◆ **What the task requires**:
Of the entries below, return exactly those lines that fall between the one containing "theorem checkPhase_toPhase (n" and the one containing "theorem finishFound_toPhase (n", the two end lines included.

◆ **Stored items**:
/-- A candidate's trial carries the phase along. -/
theorem tryCandidate_toPhase (n v : Nat) (s : State) (p : Phase) :
    tryCandidate n v (toPhase s p) = toPhase (tryCandidate n v s) p :=
  eq_toPhase_of_frames (sameMachine_tryCandidate n v rfl rfl) (tryCandidate_frame n v s)
    (tryCandidate_frame n v (toPhase s p))

/-- Every row of `Check` overwrites the phase. -/
theorem checkPhase_toPhase (n v : Nat) (s : State) (p : Phase) : checkPhase n v (toPhase s p) = checkPhase n v s := rfl

theorem candidateMatches_toPhase (s : State) (p : Phase) : candidateMatches (toPhase s p) = candidateMatches s := rfl

theorem finishFound_toPhase (n v : Nat) (s : State) (p : Phase) : finishFound n v (toPhase s p) = finishFound n v s := rfl

theorem countFault_toPhase (s : State) (p : Phase) : countFault (toPhase s p) = toPhase (countFault s) p := rfl

/-- The loops overwrite the phase when they end. -/
theorem searchOver_toPhase (cs : List (Nat × Nat)) (s : State) (p : Phase) :
    searchOver cs (toPhase s p) = searchOver cs s := by
  induction cs generalizing s with
  | nil => rfl
  | cons c rest ih =>
    obtain ⟨n, v⟩ := c
    cases hm : candidateMatches (tryCandidate n v s) with
    | true =>
      have hm' : candidateMatches (tryCandidate n v (toPhase s p)) = true := by
        rwa [tryCandidate_toPhase, candidateMatches_toPhase]
      rw [searchOver_cons_of_match rest hm, searchOver_cons_of_match rest hm', tryCandidate_toPhase, finishFound_toPhase]
    | false =>
      have hm' : candidateMatches (tryCandidate n v (toPhase s p)) = false := by
        rwa [tryCandidate_toPhase, candidateMatches_toPhase]
      rw [searchOver_cons_of_not_match rest hm, searchOver_cons_of_not_match rest hm', tryCandidate_toPhase,
        countFault_toPhase, ih]

/-! ## The phases are the loops, unrolled (43_search.md rule R197) -/

theorem step_of_load {s : State} {n v : Nat} (ha : s.runActive = false) (hp : s.phase = .load n v) :
    step s = .next (loadPhase n v s) := by
  simp [step, coreStep, ha, hp]

theorem step_of_run_ended_in_exec {s : State} {n v : Nat} (ha : s.runActive = false) (hp : s.phase = .exec n v)
    (hr : s.runState ≠ .running) : step s = .next (toPhase s (.check n v)) := by
  simp [step, coreStep, ha, hp, hr]

theorem step_of_check {s : State} {n v : Nat} (ha : s.runActive = false) (hp : s.phase = .check n v) :
    step s = .next (checkPhase n v s) := by
  simp [step, coreStep, ha, hp]

/-- A run that has ended in the phase `Exec` is seen to have ended, and is checked. -/
theorem run_two_of_exec {s : State} {n v : Nat} (ha : s.runActive = false) (hr : s.runState ≠ .running) :
    Sys2Proof.core.run 2 (toPhase s (.exec n v)) = .next (checkPhase n v s) := by
  have hexec := step_of_run_ended_in_exec (s := toPhase s (.exec n v)) ha rfl hr
  have hcheck := step_of_check (s := toPhase s (.check n v)) ha rfl
  exact (run_succ_of_next 1 hexec).trans
    ((run_succ_of_next 0 hcheck).trans (congrArg _ (checkPhase_toPhase n v s (.check n v))))

/-- The machine takes a candidate through `Load`, `Exec` and `Check`: its trial, and the check of where that ended. -/
theorem exists_run_eq_checkPhase {s : State} {n v : Nat} (ha : s.runActive = false) (hp : s.phase = .load n v) :
    ∃ k, Sys2Proof.core.run k s = .next (checkPhase n v (tryCandidate n v s)) := by
  obtain ⟨-, -, -, -, hactive, -⟩ := tryCandidate_searchInputs n v s
  have hended : (tryCandidate n v s).runState ≠ .running := runToEnd_not_running (setUpCandidate n v s)
  have hstarted : sequencerStarted (loadPhase n v s) = true := (sequencerStarted_iff _).mpr (.inr ⟨n, v, rfl⟩)
  obtain ⟨j, hj⟩ := exists_run_eq_runFuel ((loadPhase n v s).memLen / stride + 1) hstarted
  have hrun : Sys2Proof.core.run j (loadPhase n v s) = .next (toPhase (tryCandidate n v s) (.exec n v)) :=
    hj.trans (congrArg _ (runToEnd_toPhase (setUpCandidate n v s) (.exec n v)))
  exact ⟨j + 2 + 1, (run_succ_of_next _ (step_of_load ha hp)).trans
    (run_trans j 2 hrun (run_two_of_exec (hactive.trans ha) hended))⟩

/-- The check of a candidate ends the search as the loops do, or goes on to the candidate that is next in them. -/
theorem checkPhase_tryCandidate_cases {s : State} {n v : Nat} (h : inRange s n v) :
    checkPhase n v (tryCandidate n v s) = searchOver (candidatesFrom s n v) s ∨
    ∃ n' v', inRange s n' v' ∧ candidatesFrom s n v = (n, v) :: candidatesFrom s n' v' ∧
      candidateMatches (tryCandidate n v s) = false ∧
      checkPhase n v (tryCandidate n v s) = toPhase (countFault (tryCandidate n v s)) (.load n' v') := by
  obtain ⟨-, -, -, ⟨-, hnounHi, hverbLo, hverbHi⟩, -⟩ := tryCandidate_searchInputs n v s
  obtain ⟨hn, hn', hv, hv'⟩ := h
  cases hm : candidateMatches (tryCandidate n v s) with
  | true =>
    obtain ⟨rest, hrest⟩ := exists_candidatesFrom_eq_cons n hv'
    rw [hrest, searchOver_cons_of_match rest hm, checkPhase, if_pos hm]
    exact .inl rfl
  | false =>
    rw [checkPhase, if_neg (by simp [hm]), hverbHi, hnounHi, hverbLo]
    obtain hlt | rfl := hv'.lt_or_eq
    · exact .inr ⟨n, v + 1, ⟨hn, hn', by omega, hlt⟩, candidatesFrom_of_verb_lt n hlt, rfl, if_pos hlt⟩
    · rw [if_neg (lt_irrefl _), candidatesFrom_verbHi]
      obtain hlt | rfl := hn'.lt_or_eq
      · rw [candidatesFromNoun_of_le hlt]
        exact .inr ⟨n + 1, s.verbLo, ⟨by omega, hlt, le_rfl, hv⟩, rfl, rfl, if_pos hlt⟩
      · rw [candidatesFromNoun_of_lt (Nat.lt_succ_self _), searchOver_cons_of_not_match [] hm]
        exact .inl (if_neg (lt_irrefl _))

/-- From the phase `Load` of a candidate the machine runs the loops over it and the candidates after it. -/
theorem exists_run_eq_searchOver (cs : List (Nat × Nat)) {s : State} {n v : Nat} (ha : s.runActive = false)
    (hp : s.phase = .load n v) (hr : inRange s n v) (hcs : candidatesFrom s n v = cs) :
    ∃ k, Sys2Proof.core.run k s = .next (searchOver cs s) := by
  induction cs generalizing s n v with
  | nil =>
    obtain ⟨-, -, -, hv⟩ := hr
    obtain ⟨rest, hrest⟩ := exists_candidatesFrom_eq_cons n hv
    exact absurd (hcs.symm.trans hrest) (by simp)
  | cons c rest ih =>
    obtain ⟨j, hj⟩ := exists_run_eq_checkPhase ha hp
    obtain e | ⟨n', v', hr', hnext, hm, e⟩ := checkPhase_tryCandidate_cases hr
    · exact ⟨j, hj.trans (congrArg _ (hcs ▸ e))⟩
    · obtain ⟨rfl, hrest⟩ := List.cons.inj (hnext.symm.trans hcs)
      obtain ⟨-, -, -, hbounds, hactive, -⟩ := searchInputsUnchanged_toPhase (.load n' v')
        (searchInputsUnchanged_countFault (tryCandidate_searchInputs n v s))
      obtain ⟨k, hk⟩ := ih (hactive.trans ha) (toPhase_phase _ _)
        (inRange_of_boundsUnchanged hbounds hr') ((candidatesFrom_of_boundsUnchanged hbounds n' v').trans hrest)
      refine ⟨j + k, run_trans j k (hj.trans (congrArg _ e)) ?_⟩
      rw [hk, searchOver_toPhase, searchOver_cons_of_not_match rest hm]

/-- The machine accepts a SEARCH and runs its loops. -/
theorem exists_run_eq_searchWhole {s : State} {target : Nat} {rest : List Command}
    (hc : nextCommand s (.search target) rest) (hfit : ¬ tooLarge s.cfg target) :
    ∃ k, Sys2Proof.core.run k s = .next (searchWhole target (withPending s rest)) := by
  have hstep := (step_of_nextCommand hc).trans
    (congrArg _ (accept_search_of_not_refusedBy (s := withPending s rest) hfit))
  obtain ⟨hquiescent, -⟩ := hc
  obtain ⟨hactive, -⟩ := (quiescent_iff s).mp hquiescent
  generalize hs : withPending s rest = s₀ at hstep ⊢
  have hactive₀ : s₀.runActive = false := by rwa [← hs]
  cases hempty : rangeEmpty s₀ with
  | true =>
    rw [startSearch, if_pos hempty] at hstep
    refine ⟨1, (run_succ_of_next 0 hstep).trans ?_⟩
    rw [searchWhole, candidates_of_rangeEmpty hempty]
    rfl
  | false =>
    rw [startSearch, if_neg (by simp [hempty])] at hstep
    obtain ⟨hnoun, hverb⟩ := (rangeEmpty_eq_false_iff s₀).mp hempty
    obtain ⟨k, hk⟩ := exists_run_eq_searchOver (candidates s₀) (n := s₀.nounLo) (v := s₀.verbLo)
      (s := toPhase (beginSearch target s₀) (.load s₀.nounLo s₀.verbLo)) hactive₀ rfl
      ⟨le_rfl, hnoun, le_rfl, hverb⟩ (candidates_eq_candidatesFrom hnoun).symm
    refine ⟨k + 1, (run_succ_of_next k hstep).trans ?_⟩
    rw [hk, searchOver_toPhase, searchWhole]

◆ **Result of the task**:
theorem checkPhase_toPhase (n v : Nat) (s : State) (p : Phase) : checkPhase n v (toPhase s p) = checkPhase n v s := rfl

theorem candidateMatches_toPhase (s : State) (p : Phase) : candidateMatches (toPhase s p) = candidateMatches s := rfl

theorem finishFound_toPhase (n v : Nat) (s : State) (p : Phase) : finishFound n v (toPhase s p) = finishFound n v s := rfl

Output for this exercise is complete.